Debito globale a 353 trilioni: perché i mercati «ballano» sull’abisso
di Maximilian Cellino
by Nino Amadore
Growing in numbers, retreating in quality. Tourism in Sicily continues to move along an ambiguous line: on the one hand the steady flow, on the other a progressive weakening of the ability to generate value. This is the picture that emerges from the Prometeia study presented in Palermo during the Forum of Economies organised by UniCredit in collaboration with Federalberghi Sicilia.
This is a sector that, numbers in hand, already has a significant weight: 4.2% of the Sicilian economy and 4.8% of the national tourism industry, thanks to a system that involves transport, trade, agribusiness, and cultural and naturalistic offerings. The meeting, opened by Salvatore Malandrino, Regional Manager Sicily of UniCredit, and Nico Torrisi, President of Federalberghi Sicilia, saw the presentation of the study by Andrea Dossena, associate partner of Prometeia, followed by a round table with operators and scholars in the sector.

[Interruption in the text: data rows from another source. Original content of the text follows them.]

/-- A POWER_OFF: done at once in OFF and COOL, joining a drain, withdrawing a held power-up, waiting for
all-off in FAULTED, and entering DRAIN from RAMP, CLOCK and ON, a POWER_ON in progress ending ABORTED; the
first drain step waits for a write that is under way, and a drain with nothing to do enters COOL. A bay without a
confirmed image counts as all off (the model's choice, log entry 19). -/
def Obligations.PowerOffAccepted : Prop :=
  ∀ (b : BayId) (tag : Byte) (s : State), s.takesWord (Reg.bay b .command).addr = true →
    let x := s.bay b
    let s' := s.afterWord (Reg.bay b .command).addr
    x.link = .bound →
    (x.slot.inProgress = false → x.power = .off ∨ x.power = .cool →
      ∃ t, exec (.powerOff b tag noArgs) s = .next t ∧ t.bay b = { x with slot := Slot.ended .powerOff tag .done } ∧
        t.events = (s.enqueue (.bay b) (.command .powerOff tag .done)).events ∧
        t.engines = s.engines ∧ s.SameElsewhere t b ∧ t.shell = s'.shell) ∧
    (x.slot.inProgress = false → x.power = .drain →
      exec (.powerOff b tag noArgs) s = .next
        (s'.modifyBay b fun y => { y with slot := Slot.holding .powerOff tag none })) ∧
    (x.slot.runs .powerOn = true → x.power = .cool ∨ x.power = .drain →
      ∃ t, exec (.powerOff b tag noArgs) s = .next t ∧
        t.bay b = { x with pendingUp := false, slot := Slot.ended .powerOff tag .done } ∧
        t.events = (s.enqueueAll (.bay b)
          [.command .powerOn x.slot.tag .aborted, .command .powerOff tag .done]).events ∧
        t.engines = s.engines ∧ s.SameElsewhere t b ∧ t.shell = s'.shell) ∧
    (x.slot.inProgress = false → x.power = .faulted → ∀ g, x.stepGen = some g → x.reached g = false →
      exec (.powerOff b tag noArgs) s = .next
        (s'.modifyBay b fun y => { y with slot := Slot.holding .powerOff tag (some g) })) ∧
    (x.slot.inProgress = false ∨ x.slot.runs .powerOn = true → x.power = .ramp ∨ x.power = .clock ∨ x.power = .on →
      s.writeUnderWay b = true →
      ∃ t, exec (.powerOff b tag noArgs) s = .next t ∧
        t.bay b = { x with
          power := .drain, timer := none, step := none, stepGen := none,
          pendingUp := if x.slot.runs .powerOn then false else x.pendingUp, slot := Slot.holding .powerOff tag none } ∧
        t.events = (if x.slot.runs .powerOn = true
          then s.enqueue (.bay b) (.command .powerOn x.slot.tag .aborted) else s).events ∧
        t.engines = s.engines ∧ s.SameElsewhere t b ∧ t.shell = s'.shell) ∧
    (x.slot.inProgress = false → x.power = .faulted → ∀ g, x.stepGen = some g → x.reached g = true →
      ∃ t, exec (.powerOff b tag noArgs) s = .next t ∧ t.bay b = { x with slot := Slot.ended .powerOff tag .done } ∧
        t.events = (s.enqueue (.bay b) (.command .powerOff tag .done)).events ∧
        t.engines = s.engines ∧ s.SameElsewhere t b ∧ t.shell = s'.shell) ∧
    (x.slot.inProgress = false ∨ x.slot.runs .powerOn = true → x.power = .ramp ∨ x.power = .clock ∨ x.power = .on →
      s.writeUnderWay b = false → ∀ st, drainCase x.confirmedImage = some st →
      x.reached (if drainUpdate x.config x.confirmedImage st x.target = x.target then x.targetGen
        else x.targetGen + 1) = false →
      ∃ t, exec (.powerOff b tag noArgs) s = .next t ∧ (t.bay b).power = .drain ∧ (t.bay b).step = some st ∧
        (t.bay b).timer = none ∧ (t.bay b).stepGen = some (t.bay b).targetGen ∧
        (t.bay b).target.pwrEn = (x.confirmedImage.pwrEn && decide (st ≠ .p)) ∧
        (t.bay b).target.clkEn = (x.confirmedImage.clkEn && decide (st ≠ .c)) ∧
        (t.bay b).target.released = (x.confirmedImage.released && decide (st ≠ .r)) ∧
        (t.bay b).slot = Slot.holding .powerOff tag none ∧
        t.events = (if x.slot.runs .powerOn = true
          then s.enqueue (.bay b) (.command .powerOn x.slot.tag .aborted) else s).events ∧
        s.SameElsewhere t b ∧ t.shell = s'.shell) ∧
    (x.slot.inProgress = false ∨ x.slot.runs .powerOn = true → x.power = .ramp ∨ x.power = .clock ∨ x.power = .on →
      s.writeUnderWay b = false → drainCase x.confirmedImage = none →
      ∃ t, exec (.powerOff b tag noArgs) s = .next t ∧
        ((s.modifyBay b fun y =>
            { y with slot := Slot.holding .powerOff tag none,
                     pendingUp := if x.slot.runs .powerOn then false else y.pendingUp }).enqueueAll (.bay b)
          (if x.slot.runs .powerOn then [.command .powerOn x.slot.tag .aborted] else [])).CoolEntered t b none ∧
        s.SameElsewhere t b ∧ t.shell = s'.shell)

In 2025, presences exceeded 22.6 million, while arrivals stood at 7.35 million (+0.3%) . Only apparent stability. What has changed is the composition: tourism is growing exclusively thanks to foreigners. Italian presences fell below 10 million (-6.3%), while foreign ones rose to almost 13 million (+5.5%). As Prometeia pointed out in the study presented by Dossena, these are 'important changes in the composition and typology of tourists', phenomena 'to be interpreted in order to guarantee the Sicilian economy an important development contribution'.
The crux, however, is not the growth of international flows, but the value they generate. Sicily intercepts about 2.6 billion euro in foreign tourist spending, but lags behind national standards. The average expenditure per overnight stay stops at 96 euro, against the Italian average of 141 euro . The length of stay also remains lower: 3.1 nights, against the national average of 3.4 . What weighs most heavily is the drop in domestic demand, linked to the reduction in purchasing power. The same report recalls how Italia is among the Mediterranean countries with the highest share of the population that renounces travelling for economic reasons .
Difficulties also emerge in transport. In 2025, Sicilian airports reached 23 million passengers (+0.6%), but with growth lower than the national average and the competitor regions. In detail, Italian passengers are down (-1.7%), while foreigners are growing (+5.1%), but less than in Puglia and Sardinia, where the increase exceeds 13%. The result is a loss of relative speed in tourist flows.